In order to overcome this problem firms willing to participate in the deal have three possible strategies: (i) increase the offer price in order to have some of this potential volatility mitigated by a “price cushion”, (ii) assume a serious risk of losing money in the project, and (iii) not offering to participate in the construction of the bridge.  None of these alternatives is particularly appealing for the potential participants in the offer, for the government and for the society as a whole.

The problem is that contingent risk positions cannot be hedged.  Fortunately there is a solution for this problem; a solution that does eliminate this non hedgeable risks.  The only party that has a certainty that will be exposed to these commodity prices fluctuations is the government. The government knows that in November they will grant the construction of the bridge to one of the sellers.  So, and based on this certainty, they government should change the bidding process and require the sellers to offer the bridge according to a price equation that allows commodity prices (in this example, just aluminum and copper prices) to vary before November 1^st hence firms will not need to include a contingent «price cushion» to account for future volatility.   In other words, the government should ask the sellers to offer something like:

Bridge Cost= 100 tons of Aluminum at Nov 1^st spot price + 100 tons of Copper at Nov 1^st spot price + FIXED AMOUNT OF $$

As we can see, this procedure forces the government to face an exposure to the volatility of aluminum and copper prices.  More specifically, the government is taking a short position in both commodities between March 1^st and November 1^st.  But, unlike in the case of the sellers, this position is not contingent, hence can be easily hedged by the government.  In order to hedge this position, the government could buy futures in the financial markets to cover 100 tons of each commodity, with expiration date November 1^st.  When the government awards the project and assigns the contract to the winner, the Bridge Cost shown in the previous equation will be calculated as a fixed amount of money since by then the commodity prices as of Nov 1^st will be known.  If November’s commodity prices result higher than March’s prices, the cost of the bridge will be higher than expected but the futures on the commodities will be sold at a profit that will exactly compensate the loss, and if November’s commodity prices happen to be lower than March’s prices, the bridge will be cheaper but the losses in the Futures contracts will wipe out the profits.  In other words, the government will be able to keep the cost of the bridge at the same level expected in March.

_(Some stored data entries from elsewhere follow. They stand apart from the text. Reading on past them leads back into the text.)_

/-- Hidden state of a slice beside its words (R110, R112, R128, R131, R134, R138, R139). -/
structure Slice where
  /-- SLCFG, SLTAPS and SLROVE in effect, and the writes that wait, the oldest first. -/
  cfg     : Word
  taps    : Word
  rove    : Word
  pendC   : List PendW
  pendT   : List PendW
  pendR   : List PendW
  seq     : Nat
  newSv   : Bool
  /-- The next dump is the first after a no-samples state. -/
  resumed : Bool
  /-- What the four prediction slots are armed with. -/
  armed   : List (Option Pred)
  /-- Words frozen for the pending edge: whether they come from a slot, the carrier and code frequency, the steps. -/
  frozen  : Option (Bool × Word × Word × Word)
  /-- Scalar words of the newest finished batch. -/
  scalCar : Word
  scalCod : Word
  /-- The integration in progress has run under applied predictions throughout. -/
  vector  : Bool
  /-- SLIP, and a BLANKED dump, since the previous epoch. -/
  lli     : Bool
  blanked : Bool
  /-- Milliseconds that the C/N0 estimate has stayed at or above 12 dB-Hz, and below it. -/
  cnHi    : Nat
  cnLo    : Nat
  /-- The carrier NCO's phase since ENABLE in 1/(2^16 × 491,520,000) cycle and the code NCO's phase since the last code epoch in
  1/(2^24 × 491,520,000) chip, both at TS64 = ncoAt, and the code periods since ENABLE (R112). -/
  carAcc  : Int
  codAcc  : Int
  ncoAt   : Nat
  codeCnt : Nat
  /-- The prompt values of the last second of processed dumps, newest first: epoch, I, Q and INTMS (R128). -/
  prompts : List (Nat × Int × Int × Nat)
  /-- The rate integrator of the carrier loop (R129), in a unit of the loop filter's own. -/
  rate    : Int
  /-- The whole cycles that the RTCM phase range of the slice is offset by, since its last slip (R147). -/
  rtcmN   : Option Int
  /-- ELHALF of the last dump. -/
  elLast  : Nat
  deriving DecidableEq, Repr

/-- A running snapshot (R121 to R125): its settings, the instant from which the alignment is counted, whether it captures, whether a
chain is powered for it during a nap, whether it began in SURVEY, whether a bank of it has changed owner, the times at which a band
came to have no samples or samples again, and bytes 0x08 to 0x1F of its header. -/
structure Snap where
  ctl     : Word
  start   : Nat
  first   : Bool
  powered : Bool
  prov    : Bool
  lost    : Bool
  /-- Band, tick since the first sample, and whether the band is without samples from there on; newest first. -/
  cuts    : List (Nat × Nat × Bool)
  head    : List Byte
  deriving DecidableEq, Repr

/-- GNSS hot-start data that class 6 ingots keep beside the oscillator models (R79, R152, R156): valid ephemerides (constellation,
satellite, device second to which they are valid), the device second of the almanac, the last position as GNT_POSX to GNT_POSACC, and
the OSNMA public key that was accepted. -/
structure Hot where
  eph : List (Nat × Nat × Nat)
  alm : Option Nat
  pos : List Nat
  key : List Byte
  deriving DecidableEq, Repr

/-- What the GNSS program on Q0 keeps from epoch to epoch (R149, R150, R156): the sums of the survey's positions in 0.1 mm with their
number and the seconds that they span in 1/20 s, consecutive epochs of large residuals, whether the fixed position is suspect, and
the TESLA root that has been verified. -/
structure Prog where
  sum     : Int × Int × Int
  num     : Nat
  span    : Nat
  bad     : Nat
  suspect : Bool
  root    : Bool
  deriving DecidableEq, Repr

/-- Hidden state of the GNSS stations. -/
structure Gnss where
  /-- The range end at which the AGC-limit event of each chain was raised, while the gain stays there (R102). -/
  atEnd    : List (Option Bool)
  /-- Chains without samples (R105). -/
  noSamp   : List Bool
  slices   : List (Nat × Slice)
  /-- The open batch and the closed ones not yet consumed, oldest first. -/
  openB    : Batch
  closed   : List Batch
  /-- The apply cutoff of the pending edge has passed (R133). -/
  cut      : Bool
  /-- Dumps latched at or after the pending edge, which belong to the next batch (R22). -/
  early    : List (Nat × DumpIn)
  /-- SLIP has been raised since the last batch was handed over (R139). -/
  slipSaid : Bool
  acqQ     : List AcqReq
  acqRes   : List AcqRes
  acqPhase : AcqPhase
  /-- Finished results that wait for a place in the FIFO (R118), with whether the request is the one in progress. -/
  acqWait  : List (Bool × AcqRes)
  /-- Frozen set of each band: blocks and first millisecond (R116). -/
  frozen   : List (Option (Nat × Nat))
  /-- The request in progress is to restart with FRESH as 1 (R120). -/
  acqFresh : Bool
  snap     : Option Snap
  /-- The fix is valid (R151). -/
  fix      : Bool
  /-- TS64 of the last POST, where there is one. -/
  lastPost : Option Nat
  /-- The last POST met the condition of R173. -/
  postGood : Bool
  /-- Chains settle after a nap; a valid POST is awaited after a nap (R155). -/
  settling : Bool
  napAwait : Bool
  /-- TS64 of the start whose first fix is awaited (R152). -/
  ttffFrom : Option Nat
  /-- RATE in force (R141), and the measurement block that waits to be posted, with the RTCM block behind it (R144, R147). -/
  rate     : Nat
  measDue  : Option (List Byte × Option (List Byte))
  /-- GNT_TSOL_OFS in ps as last posted with VALID (R144). -/
  bias     : Option Int
  hot      : Hot
  prog     : Prog
  deriving DecidableEq, Repr

/-! ### BKP and pins (spec/18, spec/20) -/

/-- Hidden state of the backup domain and MGT's supply monitor. -/
structure Bkp where
  /-- A held date (R452). -/
  heldDate : Option Word
  /-- A write in transfer: offset and value (R452). -/
  xfer     : Option (Nat × Word)
  /-- VDD_IO is present. -/
  vddIo    : Bool
  /-- Flags set while the main domain was unpowered, as event IDs (R459). -/
  latched  : List Nat
  /-- Rails below their recommended range, as bits of MGT_PWRSTAT.INRANGE less 8 (R446). -/
  low      : List Nat
  deriving DecidableEq, Repr

/-- Output balls (R87, R467), lane balls by lane, and the input balls that are sampled. -/
structure Pins where
  /-- The outputs are high-impedance, and the board's pull-downs hold them low (R87, R88); the levels below stand while they are not. -/
  hiZ     : Bool
  paen    : List Bool
  lnaen   : List Bool
  antsel  : List Nat
  paflt   : List Bool
  pfailN  : Bool
  deriving DecidableEq, Repr

/-! ### RFL (spec/07) -/

/-- A tap of a lane (R201). -/
structure TapSt where
  /-- The receive ticket that holds the tap. -/
  entry  : Option Nat
  /-- Receive timestamp of the frame in progress. -/
  frame  : Option Nat
  /-- The window has ended while a frame goes on. -/
  closed : Bool
  deriving DecidableEq, Repr

/-- A synthesiser retune in progress (R207): target in Hz, whether it is seeded, and the temper entry that an
unseeded result goes to. -/
structure Retune where
  freq   : Nat
  seeded : Bool
  slot   : Nat
  deriving DecidableEq, Repr

/-- Hidden state of a lane. -/
structure Lane where
  taps   : List (Nat × TapSt)
  /-- Channel last used by the transmit synthesiser (R207). -/
  lastCh : Option Nat
  txTune : Option Retune
  rxTune : Option Retune
  /-- Transmit tickets whose blanking window is open, and those whose PAEN window is, the oldest in front (R203, R211). -/
  win    : List Nat
  pa     : List Nat
  /-- The ticket on air, the instant of its ramp-up, and what it sends; its ramp-down has begun; a cut by PAFLT. -/
  tx     : Option Nat
  rampUp : Option Nat
  air    : Option AirTx
  rampDn : Bool
  abort  : Bool
  /-- The antenna that a transmit ticket holds, and the tick of the last fast attack (R195, R210). -/
  txAnt  : Option Nat
  gainAt : Option Nat
  /-- Front-end writes of the cast list (R196). -/
  nfmb   : Nat
  deriving DecidableEq, Repr

/-- A transaction on the FMB (R213): the lane whose write list it serves, or none for the host. -/
structure FmbOp where
  lane  : Option Nat
  read  : Bool
  addr  : Nat
  reg   : Nat
  val   : Nat
  tries : Nat
  deriving DecidableEq, Repr

/-- The FMB controller: the transaction in progress and the list entries that wait (lane, index). -/
structure Fmb where
  cur  : Option FmbOp
  todo : List (Nat × Nat)
  deriving DecidableEq, Repr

This approach requires that the entity that is requesting the project generate a risk map of the project and then decide which party is better equipped to assume each risk.  In the example we discussed above, it is easy to hedge the risks in the financial markets, and the only issue was which risks where confirmed and which where contingent, but in some other cases the problem might be that one party is better equipped than the other to assume a given confirmed risk because of the firm’s structure, informational advantage, financial structure, etc…  By following this approach projects should be more efficient from a pricing standpoint, with lower levels of extra costs and should attract more firms to the deal.